In some ways, the modest attendance and the closed-off sections of the ballpark, which is officially known as the O.co Coliseum, only add to the underdog image of the team itself. After General Manager Billy Beane traded his three best pitchers — Gio Gonzalez, Trevor Cahill and Andrew Bailey — in the off-season for unproven rookies and minor leaguers, it was widely assumed that he was giving up on 2012 while collecting chips that would mature in time for the team’s hopeful relocation to somewhere else.

His moves, however, gave the A’s an immediate influx of new talent: Josh Reddick (a 30-homer hitter and anchor of the batting order); starting pitchers Jarrod Parker (13-8, 3.47 earned run average) and Tommy Milone (13-10, 3.74 ERA); reliever Ryan Cook (14 saves and a spot on the All-Star team), and starting catcher Derek Norris.

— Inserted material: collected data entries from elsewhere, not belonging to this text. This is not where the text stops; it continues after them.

-- ==== Sys2Proof/Tests/Slice0.lean ====
section
/-! SUPPORT. The writer's own tests: ill-formed terms, frames and numbers worked out in the spec, one step each on small states, and a witness for the hypotheses of every statement. -/

open Sys2Proof Sys2Proof.Machine

namespace Sys2Proof.Tests

set_option Elab.async false
set_option synthInstance.maxSize 4096
set_option maxRecDepth 4096

/-! ### States to start from -/

/-- The part after POWER-ON with every port's attention acknowledged and the delay memory READY. -/
def quiet : State :=
  let f := fun r : PortRec => { r with attention := none, detail := none }
  let s := State.reset
  { s with ports := ⟨f s.ports.a, f s.ports.b, f s.ports.c⟩, delay := { s.delay with state := .ready } }

/-- A frame head of a given length with LINK clear, and one with LINK set. -/
def hd (n : Nat) : FrameHead := { length := n, tag := 0x2C, flags := 0 }
def hdLink (n : Nat) : FrameHead := { length := n, tag := 0x2C, flags := 1 }

def withZone (z : Zone) (f : ZoneRec → ZoneRec) (s : State) : State := s.setZone z (f (s.zone z))
def withPort (f : PortRec → PortRec) (s : State) : State := s.setPort .a (f (s.port .a))
def withOut (o : Fin 13) (f : OutputRec → OutputRec) (s : State) : State := s.setOut o (f (s.out o))
def withDelay (f : DelayState → DelayState) (s : State) : State := s.setDelay (f s.delay)
def withTuner (f : TunerRec → TunerRec) (s : State) : State := s.setTuner (f s.tuner)
def withDecoder (f : DecoderRec → DecoderRec) (s : State) : State := s.setDecoder (f s.decoder)

/-- A running slot of port A, and one that waits with a record. -/
def body (k : SlotKind) : SlotBody :=
  { kind := k, port := .a, tag := 5, target := none, mark := .none, inChain := false, waiting := none }
def record (n : Nat) : Completion :=
  { tag := BitVec.ofNat 8 n, code := 0x10, status := .done, slot := none, mark := .none, result := [],
    heldBack := false }
def waitingBody (n : Nat) : SlotBody := { body .zoneOn with waiting := some (record n, n) }
def withSlot (j : Nat) (b : SlotBody) (s : State) : State := s.setSlot (Fin.ofNat 8 j) (some b)
/-- Every slot is taken. -/
def slotsFull (s : State) : State := { s with slots := Vector.replicate 8 (some (body .zoneOn)) }

/-- Eight records, a full completion queue. -/
def eight : List Completion := [record 0, record 1, record 2, record 3, record 4, record 5, record 6, record 7]
def queued (c : Cmd) (flags : Byte) : QueuedCmd :=
  { head := { length := c.ownLength, tag := 9, flags := flags }, cmd := c }

/-- A test of the next state; false for a fault and a refusal. -/
def next (i : Instr) (s : State) (f : State → Bool) : Bool :=
  match exec i s with
  | .next t => f t
  | _ => false
/-- The status of the last response of port A. -/
def answer (t : State) : Option Status := (t.port .a).response.map (·.status)
def zoneOn (s : State) : State := withZone .main (fun r => { r with power := .on }) s
/-- A segment of one page at a page of its choice. -/
def seg (o : Nat) (b : Nat) : Segment :=
  { output := Fin.ofNat 13 o, base := b, count := 1, delay := 0, writePos := b * 256, change := none, move := none }
/-- A zone that is ON with its output O1 granted and its line held. -/
def playing : State :=
  withDelay (fun d => { d with segments := [seg 0 0] })
    (withOut 0 (fun r => { r with state := .granted, zone := some .main, role := some (.pos .fl) }) (zoneOn quiet))
/-- O1 and O3 play FL and C. -/
def duet : State :=
  withDelay (fun d => { d with segments := [seg 0 0, seg 2 8] })
    (withOut 2 (fun r => { r with state := .granted, zone := some .main, role := some (.pos .c) }) playing)
/-- Pages 0, 1 and all from `n` on are held, and row 1 is bad: with `n` at 14, pages 2, 3 and 8 to 13 are free. -/
def crowd (n : Nat) (s : State) : State :=
  withDelay (fun d => { d with
    badRows := [1], segments := [seg 0 0, seg 2 1, { seg 12 n with count := 1024 - n }] }) s
/-- A segment of four pages at page 60, two of which its move to page 0 has copied. -/
def copying : Segment := { seg 0 60 with count := 4, move := some ⟨0, .copy, 2⟩ }
/-- A silent block. -/
def silence : BlockAudio :=
  { inputs := [], tunerLeft := List.replicate 48 0, tunerRight := List.replicate 48 0 }

/-! ### Well-formedness: each check refuses an ill-formed term -/

theorem test_wf_short_frame : (Instr.zoneOn .a (hd 3) 0).wf = false := by decide
theorem test_wf_long_frame : (Instr.zoneOn .a (hd 65) 0).wf = false := by decide
theorem test_wf_bounds : (Instr.zoneOn .a (hd 4) 0).wf = true ∧ (Instr.zoneOn .a (hd 64) 0).wf = true := by decide
theorem test_wf_silent_block : (Instr.blockStart silence).wf = true := by decide
theorem test_wf_short_left :
    (Instr.blockStart { silence with tunerLeft := List.replicate 47 0 }).wf = false := by decide
theorem test_wf_long_right :
    (Instr.blockStart { silence with tunerRight := List.replicate 49 0 }).wf = false := by decide
theorem test_wf_short_channel :
    (Instr.blockStart { silence with inputs := [⟨0, .fl, [1, 2]⟩] }).wf = false := by decide
theorem test_wf_channel_twice :
    (Instr.blockStart { silence with
      inputs := [⟨0, .fl, List.replicate 48 1⟩, ⟨0, .fl, List.replicate 48 2⟩] }).wf = false := by decide
theorem test_wf_frame_own_length : frameWf (hd 5) (.zoneOn 0) = true ∧ frameWf (hd 6) (.zoneOn 0) = false := by decide
theorem test_wf_frame_reserved_flag :
    frameWf { length := 5, tag := 0, flags := 2 } (.zoneOn 0) = false := by decide
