-- ==== Sys2Proof/Word.lean ====
section
/-!
DEFINITION. The word types of the register file and of byte images.
-/

namespace Sys2Proof

/-- A byte is 8 bits (chapter 00, "Numbers and units"). -/
abbrev Byte := BitVec 8

/-- A register word is 32 bits (R6). -/
abbrev Word := BitVec 32

/-- A host address. -/
abbrev Addr := BitVec 64

end Sys2Proof
end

All are 25 or younger. None have postseason experience. And to a man they are loving what is going on with their team right now.

“Our fans have all these signs, and you see them dancing every time something comes on the sound system,” Reddick said. “They get into it. They’re doing the Bernie” — a Southern dance craze that has been adopted by the team.

“And when Balfour comes in, they’re doing the headbanging, heavy-metal stuff,” Reddick added in reference to the team’s closer, Grant Balfour. “They’re into it for everybody.”

Forty-seven of the team’s 93 wins have come from rookie pitchers. The A’s have struck out a league-record 1,372 times but lead the majors with 110 homers since the All-Star Game.

It all makes for a potent combination — the unlikely team whose winning ways have been appreciated by a select, but clearly enthusiastic, group of fans, although that number will surely grow when the postseason arrives. For now, it is odd and sort of endearing.

“I’ve been coming here since my mother was pregnant with me,” said Mat Moorhead, 29, of nearby Antioch, Calif., who is one of the drummers in the left-field bleachers. “My grandfather came here for games, my parents came here for games, and now I come here for games. I’d like to think that more people will show up … but honestly, I’d rather have 15,000 people in the stands who want to be here than 30,000 who don’t care as much as we do.”